И вот, вся читающая Россия присутствует при замечательном примере какой-то особенной уездной автономии в продовольственном вопросе. Внезапно, неожиданно и вследствие совершенно необъяснимых побуждений уездный продовольственный комитет (учреждение, заметим в скобках, тоже совершенно импровизированное и тогда еще законами не предусмотренное) опровергает сам себя, против каждого положения своих же членов выдвигает противоположение, опрокидывает все расчеты, принятые в губернии, устанавливает свои «физиологически необходимые» нормы питания и вступает в систематическую и упорную борьбу с губернским центром… И взгляды всех мужиконенавистников во всей России обращаются с надеждой на дальний уезд, где кучка земских начальников с предводителем во главе храбро борется за отстранение помощи от голодающего народа…

Такова в самых общих чертах история, которая в шутку называлась у нас «историей отложения Лукояновского уезда», но которая наводит несомненно на размышления совсем не шуточного свойства… «Как солнце в малой капле вод», — в этой истории отражаются глубокие признаки крепостническо-дворянской реакции в нашем «пореформенном строе».

Губернатором в Нижнем в этот памятный год был весьма известный генерал H. M. Баранов, моряк, «герой Весты» и громкого процесса, окончившегося его отставкой; потом адъютант генерал-губернатора Гурко, петербургский градоначальник, почти опальный архангельский губернатор… человек несомненно даровитый, фигура блестящая, но очень «сложная», с самыми неожиданными переходами настроений и взглядов… Еще в декабре и начале января он сам стоял почти на лукояновской точке зрения, и потому командированные им чиновники в своих «докладах» опровергали «необычайный голод» и подтверждали «необычайное пьянство». Но к февралю начальник губернии круто переменил свои взгляды, согласился с неопровержимыми выводами земской статистики (во главе которой стоял H. Ф. Анненский) и перешел на сторону «кормления». С этих пор и его чиновники стали опровергать необычайное пьянство и подтверждать наличность голода… Так как лукояновские деятели, наоборот, от признания голода перешли к его отрицанию, то губерния вступила в конфликт с уездом.
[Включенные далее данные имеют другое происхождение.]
-- ==== Sys2Proof/Decode.lean ====
section
/-! DEFINITION. Decoding a command (spec/30_encoding.md R100 to R106, R115) and, after it, encoding one. The decoder is
total; what it rejects, by name, are the encodings of R115 (b) that lie in no row of spec/opcode_table.json. The bad
commands that do lie in a row (`Instr.bad`) decode, and their meanings answer `ABORT`. -/

namespace Sys2Proof

/-- Why a command word is none of the table's rows (R115 (b)). -/
inductive DecodeError where
  /-- An `OP` that R103 does not list. -/
  | undefinedOp
  /-- `Z` is not zero. -/
  | reservedZ
  /-- A bit of `A` that R103 requires to be 0 is 1, or `A` selects no row of this `OP`. -/
  | reservedA
  /-- A bit of `F` that R103 requires to be 0 is 1. -/
  | reservedF
  deriving DecidableEq, Repr

/-- `OP = CMD[31:24]` (R100). -/
def Command.op (c : Command) : BitVec 8 := c.cmd.extractLsb' 24 8

/-- `A = CMD[23:16]` (R100). -/
def Command.a (c : Command) : BitVec 8 := c.cmd.extractLsb' 16 8

/-- `F = CMD[15:8]` (R100). -/
def Command.f (c : Command) : BitVec 8 := c.cmd.extractLsb' 8 8

/-- `Z = CMD[7:0]` (R100). -/
def Command.z (c : Command) : BitVec 8 := c.cmd.extractLsb' 0 8

/-- The low 16 bits of `OPA`: the port, error code or trap bits of R101. -/
def Command.opaLow (c : Command) : Half := c.opa.extractLsb' 0 16

/-- `WRCR` (OP 0x01) by its register number (R104). -/
def decodeWrcr (a : BitVec 8) (v : Word) : Except DecodeError Instr :=
  match a with
  | 0x00#8 => .ok (.wrcr0 v)
  | 0x01#8 => .ok .wrcr1Ud
  | 0x02#8 => .ok (.wrcr2 v)
  | 0x03#8 => .ok (.wrcr3 v)
  | 0x04#8 => .ok (.wrcr4 v)
  | 0x05#8 => .ok .wrcr5Ud
  | 0x06#8 => .ok (.wrcr6_7Ud 0#1)
  | 0x07#8 => .ok (.wrcr6_7Ud 1#1)
  | 0x08#8 => .ok (.wrcr8 v)
  | 0x09#8 => .ok .wrcr9Ud
  | 0x0A#8 => .ok (.wrcr10_11Ud 0#1)
  | 0x0B#8 => .ok (.wrcr10_11Ud 1#1)
  | 0x0C#8 => .ok (.wrcr12_15Ud 0#2)
  | 0x0D#8 => .ok (.wrcr12_15Ud 1#2)
  | 0x0E#8 => .ok (.wrcr12_15Ud 2#2)
  | 0x0F#8 => .ok (.wrcr12_15Ud 3#2)
  | _ => .error .reservedA

/-- `RDCR` (OP 0x02) by its register number (R104). -/
def decodeRdcr (a : BitVec 8) : Except DecodeError Instr :=
  match a with
  | 0x00#8 => .ok .rdcr0
  | 0x01#8 => .ok .rdcr1Ud
  | 0x02#8 => .ok .rdcr2
  | 0x03#8 => .ok .rdcr3
  | 0x04#8 => .ok .rdcr4
  | 0x05#8 => .ok .rdcr5Ud
  | 0x06#8 => .ok (.rdcr6_7Ud 0#1)
  | 0x07#8 => .ok (.rdcr6_7Ud 1#1)
  | 0x08#8 => .ok .rdcr8
  | 0x09#8 => .ok .rdcr9Ud
  | 0x0A#8 => .ok (.rdcr10_11Ud 0#1)
  | 0x0B#8 => .ok (.rdcr10_11Ud 1#1)
  | 0x0C#8 => .ok (.rdcr12_15Ud 0#2)
  | 0x0D#8 => .ok (.rdcr12_15Ud 1#2)
  | 0x0E#8 => .ok (.rdcr12_15Ud 2#2)
  | 0x0F#8 => .ok (.rdcr12_15Ud 3#2)
  | _ => .error .reservedA

/-- `WRDR` (OP 0x03) by its register number (R105). -/
def decodeWrdr (a : BitVec 8) (v : Word) : Except DecodeError Instr :=
  match a with
  | 0x00#8 => .ok (.wrdr0 v)
  | 0x01#8 => .ok (.wrdr1 v)
  | 0x02#8 => .ok (.wrdr2 v)
  | 0x03#8 => .ok (.wrdr3 v)
  | 0x04#8 => .ok (.wrdr4 v)
  | 0x05#8 => .ok (.wrdr5 v)
  | 0x06#8 => .ok (.wrdr6 v)
  | 0x07#8 => .ok (.wrdr7 v)
  | _ => if a.extractLsb' 3 5 == 1#5 then .ok (.wrdr8_15Ud (a.extractLsb' 0 3)) else .error .reservedA

/-- `RDDR` (OP 0x04) by its register number (R105). -/
def decodeRddr (a : BitVec 8) : Except DecodeError Instr :=
  match a with
  | 0x00#8 => .ok .rddr0
  | 0x01#8 => .ok .rddr1
  | 0x02#8 => .ok .rddr2
  | 0x03#8 => .ok .rddr3
  | 0x04#8 => .ok .rddr4
  | 0x05#8 => .ok .rddr5
  | 0x06#8 => .ok .rddr6
  | 0x07#8 => .ok .rddr7
  | _ => if a.extractLsb' 3 5 == 1#5 then .ok (.rddr8_15Ud (a.extractLsb' 0 3)) else .error .reservedA

/-- An instruction whose row fixes `A` to 0 and lets `F` hold only the bits of `fmask` (R103). -/
def decodeA0 (a f fmask : BitVec 8) (i : Instr) : Except DecodeError Instr :=
  if a != 0#8 then .error .reservedA else if f &&& ~~~fmask != 0#8 then .error .reservedF else .ok i

/-- An instruction whose row lets `A` hold only the bits of `amask` and `F` only the bits of `fmask` (R103). -/
def decodeAF (a amask f fmask : BitVec 8) (i : Instr) : Except DecodeError Instr :=
  if a &&& ~~~amask != 0#8 then .error .reservedA else if f &&& ~~~fmask != 0#8 then .error .reservedF else .ok i

/-- A register selection is looked at only when `F` is zero (R103). -/
def decodeF0 (f : BitVec 8) (r : Except DecodeError Instr) : Except DecodeError Instr :=
  if f != 0#8 then .error .reservedF else r

/-- The decoder: `OP` first, then the reserved bits, then the row (R100, R103, R115). -/
def decode (c : Command) : Except DecodeError Instr :=
  if c.z != 0#8 then .error .reservedZ
  else
    let a := c.a
    let f := c.f
    match c.op with
    | 0x01#8 => decodeF0 f (decodeWrcr a c.opa)
    | 0x02#8 => decodeF0 f (decodeRdcr a)
    | 0x03#8 => decodeF0 f (decodeWrdr a c.opa)
    | 0x04#8 => decodeF0 f (decodeRddr a)
    | 0x05#8 => decodeA0 a f 0#8 (.wrefer c.opa)
    | 0x06#8 => decodeA0 a f 0#8 .rdefer
    | 0x07#8 => decodeF0 f (.ok (.wrxcr a c.opa))
    | 0x08#8 => decodeF0 f (.ok (.rdxcr a))
    | 0x09#8 => decodeA0 a f 0#8 (.wrxss c.opa)
    | 0x0A#8 => decodeA0 a f 0#8 .rdxss
    | 0x10#8 => decodeAF a 0xFF#8 f 0x03#8 (.chkio a (f.getLsbD 0) (f.getLsbD 1) c.opaLow)
    | 0x20#8 => decodeA0 a f 0#8 .boundary
    | 0x21#8 => decodeA0 a f 0x03#8 (.inhibit (f.extractLsb' 0 2))
    | 0x22#8 => decodeAF a 0x0F#8 f 0x01#8 (.signal (a.extractLsb' 0 4) (f.getLsbD 0))
    | 0x23#8 => decodeAF a 0x0F#8 f 0x01#8 (.evmask (a.extractLsb' 0 4) (f.getLsbD 0))
    | 0x24#8 => decodeA0 a f 0#8 (.dbgtrap c.opaLow)
    | 0x25#8 => decodeAF a 0x07#8 f 0#8 (.activity (a.extractLsb' 0 3))
    | 0x30#8 => decodeF0 f (.ok (.raise a c.opaLow (if a == 14#8 then c.opb else 0#64)))
    | 0x31#8 => decodeAF a 0xFF#8 f 0x0F#8 (.int a (f.extractLsb' 0 3) (f.getLsbD 3) c.opaLow)
    | 0x40#8 => decodeA0 a f 0#8 .instrStart
    | 0x41#8 => decodeA0 a f 0#8 .specRsp
    | 0x42#8 => decodeA0 a f 0#8 .commitRsp
    | _ => .error .undefinedOp

/-- `CMD` from its fields, `Z = 0` (R100). -/
def mkCmd (op a f : BitVec 8) : BitVec 32 := op ++ a ++ f ++ 0#8

/-- A command without flags: `OP`, `A` and `OPA` (R120). -/
def mkCommand (op a : BitVec 8) (opa : Word) : Command := ⟨mkCmd op a 0#8, opa, 0#64⟩

/-- The encoder: the command word of R103 with the operands where R101 puts them. -/
def encode : Instr → Command
  | .wrcr0 v => mkCommand 0x01#8 0x00#8 v
  | .wrcr2 v => mkCommand 0x01#8 0x02#8 v
  | .wrcr3 v => mkCommand 0x01#8 0x03#8 v
  | .wrcr4 v => mkCommand 0x01#8 0x04#8 v
  | .wrcr8 v => mkCommand 0x01#8 0x08#8 v
  | .wrcr1Ud => mkCommand 0x01#8 0x01#8 0#64
  | .wrcr5Ud => mkCommand 0x01#8 0x05#8 0#64
  | .wrcr6_7Ud a => mkCommand 0x01#8 (3#7 ++ a) 0#64
  | .wrcr9Ud => mkCommand 0x01#8 0x09#8 0#64
  | .wrcr10_11Ud a => mkCommand 0x01#8 (5#7 ++ a) 0#64
  | .wrcr12_15Ud a => mkCommand 0x01#8 (3#6 ++ a) 0#64
  | .rdcr0 => mkCommand 0x02#8 0x00#8 0#64
  | .rdcr2 => mkCommand 0x02#8 0x02#8 0#64
  | .rdcr3 => mkCommand 0x02#8 0x03#8 0#64
  | .rdcr4 => mkCommand 0x02#8 0x04#8 0#64
  | .rdcr8 => mkCommand 0x02#8 0x08#8 0#64
  | .rdcr1Ud => mkCommand 0x02#8 0x01#8 0#64
  | .rdcr5Ud => mkCommand 0x02#8 0x05#8 0#64
  | .rdcr6_7Ud a => mkCommand 0x02#8 (3#7 ++ a) 0#64
  | .rdcr9Ud => mkCommand 0x02#8 0x09#8 0#64
  | .rdcr10_11Ud a => mkCommand 0x02#8 (5#7 ++ a) 0#64
  | .rdcr12_15Ud a => mkCommand 0x02#8 (3#6 ++ a) 0#64
  | .wrdr0 v => mkCommand 0x03#8 0x00#8 v
  | .wrdr1 v => mkCommand 0x03#8 0x01#8 v
  | .wrdr2 v => mkCommand 0x03#8 0x02#8 v
  | .wrdr3 v => mkCommand 0x03#8 0x03#8 v
  | .wrdr4 v => mkCommand 0x03#8 0x04#8 v
  | .wrdr5 v => mkCommand 0x03#8 0x05#8 v
  | .wrdr6 v => mkCommand 0x03#8 0x06#8 v
  | .wrdr7 v => mkCommand 0x03#8 0x07#8 v
  | .wrdr8_15Ud a => mkCommand 0x03#8 (1#5 ++ a) 0#64
  | .rddr0 => mkCommand 0x04#8 0x00#8 0#64
  | .rddr1 => mkCommand 0x04#8 0x01#8 0#64
  | .rddr2 => mkCommand 0x04#8 0x02#8 0#64
  | .rddr3 => mkCommand 0x04#8 0x03#8 0#64
  | .rddr4 => mkCommand 0x04#8 0x04#8 0#64
  | .rddr5 => mkCommand 0x04#8 0x05#8 0#64
  | .rddr6 => mkCommand 0x04#8 0x06#8 0#64
  | .rddr7 => mkCommand 0x04#8 0x07#8 0#64
  | .rddr8_15Ud a => mkCommand 0x04#8 (1#5 ++ a) 0#64
  | .wrefer v => mkCommand 0x05#8 0#8 v
  | .rdefer => mkCommand 0x06#8 0#8 0#64
  | .wrxcr i v => mkCommand 0x07#8 i v
  | .rdxcr i => mkCommand 0x08#8 i 0#64
  | .wrxss v => mkCommand 0x09#8 0#8 v
  | .rdxss => mkCommand 0x0A#8 0#8 0#64
  | .chkio width out rep port =>
    ⟨mkCmd 0x10#8 width (0#6 ++ BitVec.ofBool rep ++ BitVec.ofBool out), port.setWidth 64, 0#64⟩
  | .boundary => mkCommand 0x20#8 0#8 0#64
  | .inhibit m => ⟨mkCmd 0x21#8 0#8 (0#6 ++ m), 0#64, 0#64⟩
  | .signal e level => ⟨mkCmd 0x22#8 (0#4 ++ e) (0#7 ++ BitVec.ofBool level), 0#64, 0#64⟩
  | .evmask e mask => ⟨mkCmd 0x23#8 (0#4 ++ e) (0#7 ++ BitVec.ofBool mask), 0#64, 0#64⟩
  | .dbgtrap b => mkCommand 0x24#8 0#8 (b.setWidth 64)
  | .activity a => mkCommand 0x25#8 (0#5 ++ a) 0#64
  | .raise v ec addr => ⟨mkCmd 0x30#8 v 0#8, ec.setWidth 64, addr⟩
  | .int v type pushError ec =>
    ⟨mkCmd 0x31#8 v (0#4 ++ BitVec.ofBool pushError ++ type), ec.setWidth 64, 0#64⟩
  | .instrStart => mkCommand 0x40#8 0#8 0#64
  | .specRsp => mkCommand 0x41#8 0#8 0#64
  | .commitRsp => mkCommand 0x42#8 0#8 0#64

/-- The command whose bits are the number `w`: `CMD` first, then `OPA`, then `OPB` (the table's numbering, R100). -/
def Command.ofNat (w : Nat) : Command :=
  ⟨BitVec.ofNat 32 w, BitVec.ofNat 64 (w >>> 32), BitVec.ofNat 64 (w >>> 96)⟩

/-- The command that a table word of `nbits` bits stands for: every bit above `nbits` is 0. -/
def Command.ofTableWord (nbits w : Nat) : Command := Command.ofNat (w % 2 ^ nbits)

/-- The instruction the decoder reads from a table word, `none` where it refuses. -/
def decodeTableWord (nbits w : Nat) : Option Instr :=
  match decode (Command.ofTableWord nbits w) with
  | .ok i => some i
  | .error _ => none

end Sys2Proof
end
Это был период «возрождения дворянства». Новый институт земских начальников привлекал внимание и возбуждал крепостнические надежды. Министром внутренних дел был покойный Дурново, сам из «предводителей». Поэтому трудно было сказать, кто останется победителем в этом споре.

Узнав, что я намерен отправиться именно в Лукояновский уезд, чтобы там открыть столовые на деньги, поступившие в мое распоряжение через редакцию «Русских ведомостей», генерал Баранов сильно поморщился.

— Но ведь вы знаете… уезд совершенно крепостнический… Будут доносы… исправника Рубинского я уже сменил, но вся полиция на их стороне…

У генерала Баранова был для меня готов другой план. Один из его родственников, камергер, отправлялся в экспедицию по Васильскому, Сергачскому и Княгининскому уездам. Результаты этой экспедиции он намеревался представить в виде доклада в какие-то высоко официозные сферы. Если бы я захотел помочь в составлении этого доклада…

Я поблагодарил генерала Баранова, но решительно отклонил план «удобного путешествия» в свите камергера. По моему мнению, «крепостнический уезд» наиболее нуждался в частной помощи и представлял наиболее интереса для наблюдения. Кроме того, я предпочитал пуститься в это плавание под собственным флагом.

В конце февраля я выехал из Нижнего по направлению к крепостническому уезду, куда и приглашаю за собою читателя… За исключением небольших, необходимых по ходу повествования, отступлений, читатель найдет здесь подлинное отражение того, что я видел, в хронологическом порядке.